Work instructions →
Beginning with the first line, copy out each line of the material until the line containing "decodeTableWord 32 0x298E2085" has been copied as well.

Information supplied →
-- ==== Sys2Proof/Certificates/Slice0/Obligations.lean ====
section
/-! DEFINITION. The statements about the machine, each a proposition. OBLIGATIONS.json names the rules of spec/ that
each one formalises or rests on. -/

open Sys2Proof Sys2Proof.Machine

/-! ## Encoding and decoding -/

/-- R41-R67: words written out from the encoding tables decode to the instructions that they stand for. -/
def Obligations.WorkedWordsDecode : Prop :=
  decodeTableWord 32 0x298E0005 = some (.add {} 5 6 7) ∧
  decodeTableWord 32 0x2948000D = some (.addi {} 5 5 0x80) ∧
  decodeTableWord 16 0x4B28 = some (.shri16 9 12) ∧
  decodeTableWord 32 0x5FFEC049 = some (.bc 2 1 0xFFEC) ∧
  decodeTableWord 32 0x07006601 = some (.blockHeader 7 6 6) ∧
  decodeTableWord 32 0x29B4806D = some (.ldg {} 5 6 .i64s 8) ∧
  decodeTableWord 32 0x298E2085 = some (.barwait {} 5 6 7) ∧
  decodeTableWord 32 0x4900207D = some (.tffr {} 9 4)

/-- R41-R67: what the encoder writes for a well-formed instruction, the decoder reads back, with every field at every
value that the encoding admits, whatever follows; and so for the two parcels of a block header. -/
def Obligations.DecodeInvertsEncode : Prop :=
  (∀ (i : Instr) (rest : List Parcel), wellFormed i = true → instrIsWord i = true →
    decode (encode i ++ rest) = .ok (i, (encode i).length)) ∧
  ∀ (rep : BitVec 7) (r : Reg) (body : BitVec 12) (mask : BitVec 4) (rest : List Parcel),
    decodeHeader (encode (.blockHeader rep body mask) ++ rest) = some (.blockHeader rep body mask) ∧
    decodeHeader (encode (.blockHeaderReg r body mask) ++ rest) = some (.blockHeaderReg r body mask)

/-- R62, R67: whatever the decoder accepts is a well-formed instruction, and lies within the parcels given. -/
def Obligations.DecodedIsWellFormed : Prop :=
  ∀ (ps : List Parcel) (i : Instr) (n : Nat), decode ps = .ok (i, n) → wellFormed i = true ∧ 0 < n ∧ n ≤ ps.length

/-- R61: prefixes at the end of a body, or before a control instruction (the 16-bit `nop`, and majors 17 to 23 of the 32-bit
format), whatever else is wrong with it, make the engine that executes them fault with PREFIX at the first of them. -/
def Obligations.OrphanPrefixFaults : Prop :=
  ∀ (s : State) (pre : List Parcel), pre ≠ [] → (∀ p ∈ pre, parcelLen p = 3) →
    s.runParcels pre = .next (s.trapHere .pfx) ∧
    ∀ (p : Parcel) (rest : List Parcel),
      ((parcelLen p = 0 ∧ p.toNat / 4 % 16 = 0) ∨ (parcelLen p = 1 ∧ 17 ≤ p.toNat / 4 % 64 ∧ p.toNat / 4 % 64 ≤ 23)) →
      s.runParcels (pre ++ p :: rest) = .next (s.trapHere .pfx)
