theorem squnpin m d a : Statement (.squnpin m d a) := by
  intro r m' v' h hw
  cases h
  exact ⟨List.mem_of_getElem? (i := 118) rfl, by simp [fits, rowSqunpin, d.isLt, a.isLt],
      (fun _ => ((wellFormed_iff _).mp hw).2.2.1 rfl),
      (encodePfx_length ((wellFormed_iff _).mp hw).2.1).trans (Nat.le_of_ble_eq_true rfl),
    (fun h => by cases h), (fun h => by cases h), by decide, by decide, rfl,
    ⟨.i (.squnpin m d a), by simp [rowSqunpin, bv, arg], rfl, rfl, formError_of_wellFormed hw⟩⟩

theorem sqext m d a b k : Statement (.sqext m d a b k) := by
  intro r m' v' h hw
  cases h
  exact ⟨List.mem_of_getElem? (i := 119) rfl, by simp [fits, rowSqext, d.isLt, a.isLt, b.isLt, sel3Code_lt k],
      (fun _ => ((wellFormed_iff _).mp hw).2.2.1 rfl),
      (encodePfx_length ((wellFormed_iff _).mp hw).2.1).trans (Nat.le_of_ble_eq_true rfl),
    (fun h => by cases h), (fun h => by cases h), by decide, by decide, rfl,
    ⟨.i (.sqext m d a b k), by simp [rowSqext, bv, arg], rfl, rfl, formError_of_wellFormed hw⟩⟩

theorem ldq m d a b c ch : Statement (.ldq m d a b c ch) := by
  intro r m' v' h hw
  cases h
  exact ⟨List.mem_of_getElem? (i := 120) rfl, by simp [fits, rowLdq, d.isLt, a.isLt, b.isLt, c.isLt, ch.isLt],
      (fun h => by cases h), (encodePfx_length ((wellFormed_iff _).mp hw).2.1).trans (Nat.le_of_ble_eq_true rfl),
    (fun h => by cases h), (fun h => by cases h), by decide, by decide, rfl,
    ⟨.i (.ldq m d a b c ch), by simp [rowLdq, bv, arg], rfl, rfl, formError_of_wellFormed hw⟩⟩

theorem vldq m q a b c ch : Statement (.vldq m q a b c ch) := by
  intro r m' v' h hw
  cases h
  exact ⟨List.mem_of_getElem? (i := 121) rfl, by simp [fits, rowVldq, q.isLt, a.isLt, b.isLt, c.isLt, ch.isLt],
      (fun h => by cases h), (encodePfx_length ((wellFormed_iff _).mp hw).2.1).trans (Nat.le_of_ble_eq_true rfl),
    (fun h => by cases h), (fun h => by cases h), by decide, by decide, rfl,
    ⟨.i (.vldq m q a b c ch), by simp [rowVldq, bv, arg], rfl, rfl, formError_of_wellFormed hw⟩⟩

theorem stq m d a b ch : Statement (.stq m d a b ch) := by
  intro r m' v' h hw
  cases h
  exact ⟨List.mem_of_getElem? (i := 122) rfl, by simp [fits, rowStq, d.isLt, a.isLt, b.isLt, ch.isLt],
      (fun h => by cases h), (encodePfx_length ((wellFormed_iff _).mp hw).2.1).trans (Nat.le_of_ble_eq_true rfl),
    (fun h => by cases h), (fun h => by cases h), by decide, by decide, rfl,
    ⟨.i (.stq m d a b ch), by simp [rowStq, bv, arg], rfl, rfl, formError_of_wellFormed hw⟩⟩

theorem vstq m q a b ch : Statement (.vstq m q a b ch) := by
  intro r m' v' h hw
  cases h
  exact ⟨List.mem_of_getElem? (i := 123) rfl, by simp [fits, rowVstq, q.isLt, a.isLt, b.isLt, ch.isLt],
      (fun h => by cases h), (encodePfx_length ((wellFormed_iff _).mp hw).2.1).trans (Nat.le_of_ble_eq_true rfl),
    (fun h => by cases h), (fun h => by cases h), by decide, by decide, rfl,
    ⟨.i (.vstq m q a b ch), by simp [rowVstq, bv, arg], rfl, rfl, formError_of_wellFormed hw⟩⟩
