@[simp] theorem State.scrub_mem (s : State) (c : Nat) (x1 : Scrub) : (s.scrub c x1).mem = s.mem := by
  unfold State.scrub
  split <;> simp

@[simp] theorem State.setBedClock_mem (s : State) (b mhz : Nat) (slow : Bool) :
    (s.setBedClock b mhz slow).mem = s.mem := rfl

@[simp] theorem State.setCap_mem (s : State) (b col k : Nat) : (s.setCap b col k).mem = s.mem := rfl

@[simp] theorem State.lowerPower_mem (s : State) (b hottest : Nat) : (s.lowerPower b hottest).mem = s.mem := by
  unfold State.lowerPower
  dsimp only
  repeat' split
  all_goals simp

@[simp] theorem State.raisePower_mem (s : State) (b : Nat) : (s.raisePower b).mem = s.mem := by
  unfold State.raisePower
  dsimp only
  repeat' split
  all_goals simp

@[simp] theorem State.spaceAccess_mem (s : State) (k : Nat) (a : Access) (addr : Nat) :
    (s.spaceAccess k a addr).mem = s.mem := by
  unfold State.spaceAccess
  repeat' split
  all_goals simp

@[simp] theorem State.spaceMat_mem (s : State) (n addr : Nat) : (s.spaceMat n addr).mem = s.mem := by
  unfold State.spaceMat
  split <;> simp

@[simp] theorem State.spaceFault_mem (s0 : State) (w : SpaceWait) : (State.spaceFault s0 w).mem = s0.mem := by
  unfold State.spaceFault
  dsimp only
  repeat' split
  all_goals simp

@[simp] theorem State.carryLines_mem (s : State) (g : Nat) : (s.carryLines g).mem = s.mem := foldl_mem (fun t i => by split <;> simp) _ s

@[simp] theorem State.leaveSlice_mem (s : State) (g col : Nat) : (s.leaveSlice g col).mem = s.mem := by
  unfold State.leaveSlice
  dsimp only
  repeat' split
  all_goals simp

@[simp] theorem State.placeIn_mem (s : State) (g col : Nat) : (s.placeIn g col).mem = s.mem := by
  unfold State.placeIn
  simp

@[simp] theorem State.renameLane_mem (s : State) (old new : Nat) : (s.renameLane old new).mem = s.mem := rfl

@[simp] theorem State.moveWindows_mem (s : State) (bed old new : Nat) : (s.moveWindows bed old new).mem = s.mem := by
  unfold State.moveWindows
  simp

@[simp] theorem State.extend_mem (s : State) (k : Nat) (i : Image) : (s.extend k i).mem = s.mem := State.mem_measured s _ _

@[simp] theorem State.bootUnits_mem (s : State) (x1 : List Nat) : (s.bootUnits x1).1.mem = s.mem := by
  induction x1 generalizing s with
  | nil => rfl
  | cons k r ih =>
    simp only [State.bootUnits, apply_ite Prod.fst, apply_ite State.mem, ih, State.extend_mem, ite_self]

@[simp] theorem State.switchEvent_mem (s : State) (u : FwUnit) (slotB back : Bool) :
    (s.switchEvent u slotB back).mem = s.mem := rfl

@[simp] theorem State.recordEvent_mem (s : State) (unit part version : Nat) :
    (s.recordEvent unit part version).mem = s.mem := rfl

@[simp] theorem State.refuseRecord_mem (s : State) (part : Nat) : (s.refuseRecord part).mem = s.mem := by
  unfold State.refuseRecord
  split <;> simp

@[simp] theorem State.switchSlot_mem (s : State) (u : FwUnit) (back : Bool) (trial : Option Nat) :
    (s.switchSlot u back trial).mem = s.mem := by
  unfold State.switchSlot
  exact (State.switchEvent_mem _ _ _ _).trans ((State.mem_imaged _ _).trans (s.extend_mem _ _))

@[simp] theorem State.follow_mem (s : State) (x1 : FwUnit) : (s.follow x1).mem = s.mem := by
  unfold State.follow
  split <;> simp

@[simp] theorem State.readBox_mem (s : State) (part die : Nat) (dump : Option Nat) :
    (s.readBox part die dump).mem = s.mem := by
  unfold State.readBox
  dsimp only
  split <;> simp

@[simp] theorem State.evictIdust_mem (s : State) (part n : Nat) (x1 : Nat) : (s.evictIdust part n x1).mem = s.mem := by
  induction x1 generalizing s with
  | zero => rfl
  | succ f ih =>
    unfold State.evictIdust
    dsimp only
    split
    · rfl
    · split
      · rfl
      · rw [ih]; simp

@[simp] theorem State.storeIdust_mem (s : State) (part : Nat) (e : IdustEnt) (res : Option (List Byte × List Byte)) :
    (s.storeIdust part e res).mem = s.mem := by
  unfold State.storeIdust
  dsimp only
  split <;> simp

@[simp] theorem State.surrender_mem (s : State) (part g : Nat) : (s.surrender part g).mem = s.mem := by
  unfold State.surrender
  dsimp only
  split <;> simp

Output of the exercise →
-- ==== Sys2Proof/Certificates/Slice0/Obligations.lean ====
section
/-! DEFINITION. The statements about the machine, each a proposition. OBLIGATIONS.json names the rules of spec/ that
each one formalises or rests on. -/

open Sys2Proof Sys2Proof.Machine

/-! ## Encoding and decoding -/

/-- R41-R67: words written out from the encoding tables decode to the instructions that they stand for. -/
def Obligations.WorkedWordsDecode : Prop :=
  decodeTableWord 32 0x298E0005 = some (.add {} 5 6 7) ∧
  decodeTableWord 32 0x2948000D = some (.addi {} 5 5 0x80) ∧
  decodeTableWord 16 0x4B28 = some (.shri16 9 12) ∧
  decodeTableWord 32 0x5FFEC049 = some (.bc 2 1 0xFFEC) ∧
  decodeTableWord 32 0x07006601 = some (.blockHeader 7 6 6) ∧
  decodeTableWord 32 0x29B4806D = some (.ldg {} 5 6 .i64s 8) ∧
  decodeTableWord 32 0x298E2085 = some (.barwait {} 5 6 7) ∧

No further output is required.